> Exercise directions
Please count how many lines in the entries below contain "holds" and reply with the figure alone.

> Supplied records
=-=-=

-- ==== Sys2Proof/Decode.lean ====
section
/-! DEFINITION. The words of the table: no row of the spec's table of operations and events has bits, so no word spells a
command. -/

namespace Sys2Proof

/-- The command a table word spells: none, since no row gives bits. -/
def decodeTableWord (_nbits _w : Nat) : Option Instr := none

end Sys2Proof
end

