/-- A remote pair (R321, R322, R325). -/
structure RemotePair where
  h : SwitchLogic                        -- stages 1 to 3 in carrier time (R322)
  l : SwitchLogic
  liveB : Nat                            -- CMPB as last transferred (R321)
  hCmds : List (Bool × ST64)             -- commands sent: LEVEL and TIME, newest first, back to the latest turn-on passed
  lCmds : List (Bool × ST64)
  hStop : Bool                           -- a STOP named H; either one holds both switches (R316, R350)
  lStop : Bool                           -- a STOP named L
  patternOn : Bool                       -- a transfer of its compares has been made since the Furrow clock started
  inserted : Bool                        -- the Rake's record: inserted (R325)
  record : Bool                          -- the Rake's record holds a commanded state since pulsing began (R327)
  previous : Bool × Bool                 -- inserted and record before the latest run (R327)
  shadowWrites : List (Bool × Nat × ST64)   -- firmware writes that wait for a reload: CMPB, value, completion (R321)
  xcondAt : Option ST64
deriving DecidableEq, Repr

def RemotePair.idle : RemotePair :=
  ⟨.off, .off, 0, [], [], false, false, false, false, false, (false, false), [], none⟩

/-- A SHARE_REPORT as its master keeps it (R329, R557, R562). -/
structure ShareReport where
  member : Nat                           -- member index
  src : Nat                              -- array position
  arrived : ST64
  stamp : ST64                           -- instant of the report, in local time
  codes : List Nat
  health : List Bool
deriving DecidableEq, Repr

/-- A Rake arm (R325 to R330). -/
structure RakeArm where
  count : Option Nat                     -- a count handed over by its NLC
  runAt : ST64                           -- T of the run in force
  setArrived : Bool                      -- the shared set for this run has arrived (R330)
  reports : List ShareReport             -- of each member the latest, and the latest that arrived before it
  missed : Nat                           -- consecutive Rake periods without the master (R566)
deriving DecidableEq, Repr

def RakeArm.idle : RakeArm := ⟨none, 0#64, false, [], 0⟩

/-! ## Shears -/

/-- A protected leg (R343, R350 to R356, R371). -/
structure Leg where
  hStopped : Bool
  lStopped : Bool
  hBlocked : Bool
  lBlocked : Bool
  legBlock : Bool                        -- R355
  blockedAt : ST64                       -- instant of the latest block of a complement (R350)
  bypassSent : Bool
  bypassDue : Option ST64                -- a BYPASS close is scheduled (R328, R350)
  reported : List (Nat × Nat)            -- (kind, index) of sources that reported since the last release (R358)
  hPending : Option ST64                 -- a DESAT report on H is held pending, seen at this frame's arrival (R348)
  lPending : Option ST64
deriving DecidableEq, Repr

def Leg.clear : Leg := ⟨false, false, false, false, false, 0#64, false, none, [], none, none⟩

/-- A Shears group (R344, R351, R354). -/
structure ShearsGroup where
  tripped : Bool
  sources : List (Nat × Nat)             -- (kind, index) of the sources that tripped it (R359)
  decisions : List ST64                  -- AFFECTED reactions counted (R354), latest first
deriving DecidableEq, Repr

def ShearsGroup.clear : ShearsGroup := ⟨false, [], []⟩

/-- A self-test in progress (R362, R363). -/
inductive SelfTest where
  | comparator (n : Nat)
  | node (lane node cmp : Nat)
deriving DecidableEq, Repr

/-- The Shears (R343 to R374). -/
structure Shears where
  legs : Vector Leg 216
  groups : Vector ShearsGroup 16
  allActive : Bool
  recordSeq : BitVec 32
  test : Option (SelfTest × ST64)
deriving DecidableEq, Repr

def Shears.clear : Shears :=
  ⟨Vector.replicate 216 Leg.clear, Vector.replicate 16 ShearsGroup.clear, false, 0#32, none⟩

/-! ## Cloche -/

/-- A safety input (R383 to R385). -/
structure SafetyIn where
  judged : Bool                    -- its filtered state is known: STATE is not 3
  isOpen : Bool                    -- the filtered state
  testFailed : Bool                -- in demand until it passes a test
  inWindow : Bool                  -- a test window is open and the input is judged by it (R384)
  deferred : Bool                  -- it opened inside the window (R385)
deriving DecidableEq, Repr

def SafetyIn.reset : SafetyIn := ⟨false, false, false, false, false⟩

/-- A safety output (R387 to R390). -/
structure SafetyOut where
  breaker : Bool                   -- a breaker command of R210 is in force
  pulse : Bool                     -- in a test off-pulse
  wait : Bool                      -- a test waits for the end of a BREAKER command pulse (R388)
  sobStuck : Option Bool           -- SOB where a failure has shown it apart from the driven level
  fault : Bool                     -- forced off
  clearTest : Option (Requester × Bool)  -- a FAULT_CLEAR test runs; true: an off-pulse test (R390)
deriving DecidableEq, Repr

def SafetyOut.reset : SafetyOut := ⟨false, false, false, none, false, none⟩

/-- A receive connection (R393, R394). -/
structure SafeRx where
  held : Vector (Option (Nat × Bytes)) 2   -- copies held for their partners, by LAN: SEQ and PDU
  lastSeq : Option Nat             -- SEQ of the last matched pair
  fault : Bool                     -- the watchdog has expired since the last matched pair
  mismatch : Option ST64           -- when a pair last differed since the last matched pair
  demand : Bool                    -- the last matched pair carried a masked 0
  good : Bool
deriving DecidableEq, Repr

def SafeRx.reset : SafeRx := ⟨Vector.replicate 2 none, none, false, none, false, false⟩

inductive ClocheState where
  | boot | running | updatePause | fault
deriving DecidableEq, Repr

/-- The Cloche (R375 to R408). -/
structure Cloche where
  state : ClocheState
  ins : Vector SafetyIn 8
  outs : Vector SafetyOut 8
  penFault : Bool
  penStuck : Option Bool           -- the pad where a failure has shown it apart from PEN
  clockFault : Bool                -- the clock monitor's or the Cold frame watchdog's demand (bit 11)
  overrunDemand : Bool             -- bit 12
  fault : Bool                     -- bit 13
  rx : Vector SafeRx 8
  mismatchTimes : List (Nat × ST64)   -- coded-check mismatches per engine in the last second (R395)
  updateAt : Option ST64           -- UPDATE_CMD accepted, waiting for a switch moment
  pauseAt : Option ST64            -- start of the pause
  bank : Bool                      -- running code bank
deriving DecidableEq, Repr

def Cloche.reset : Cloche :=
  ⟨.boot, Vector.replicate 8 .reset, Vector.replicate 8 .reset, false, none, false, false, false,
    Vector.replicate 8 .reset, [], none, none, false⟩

=-=-=

> Exercise result
2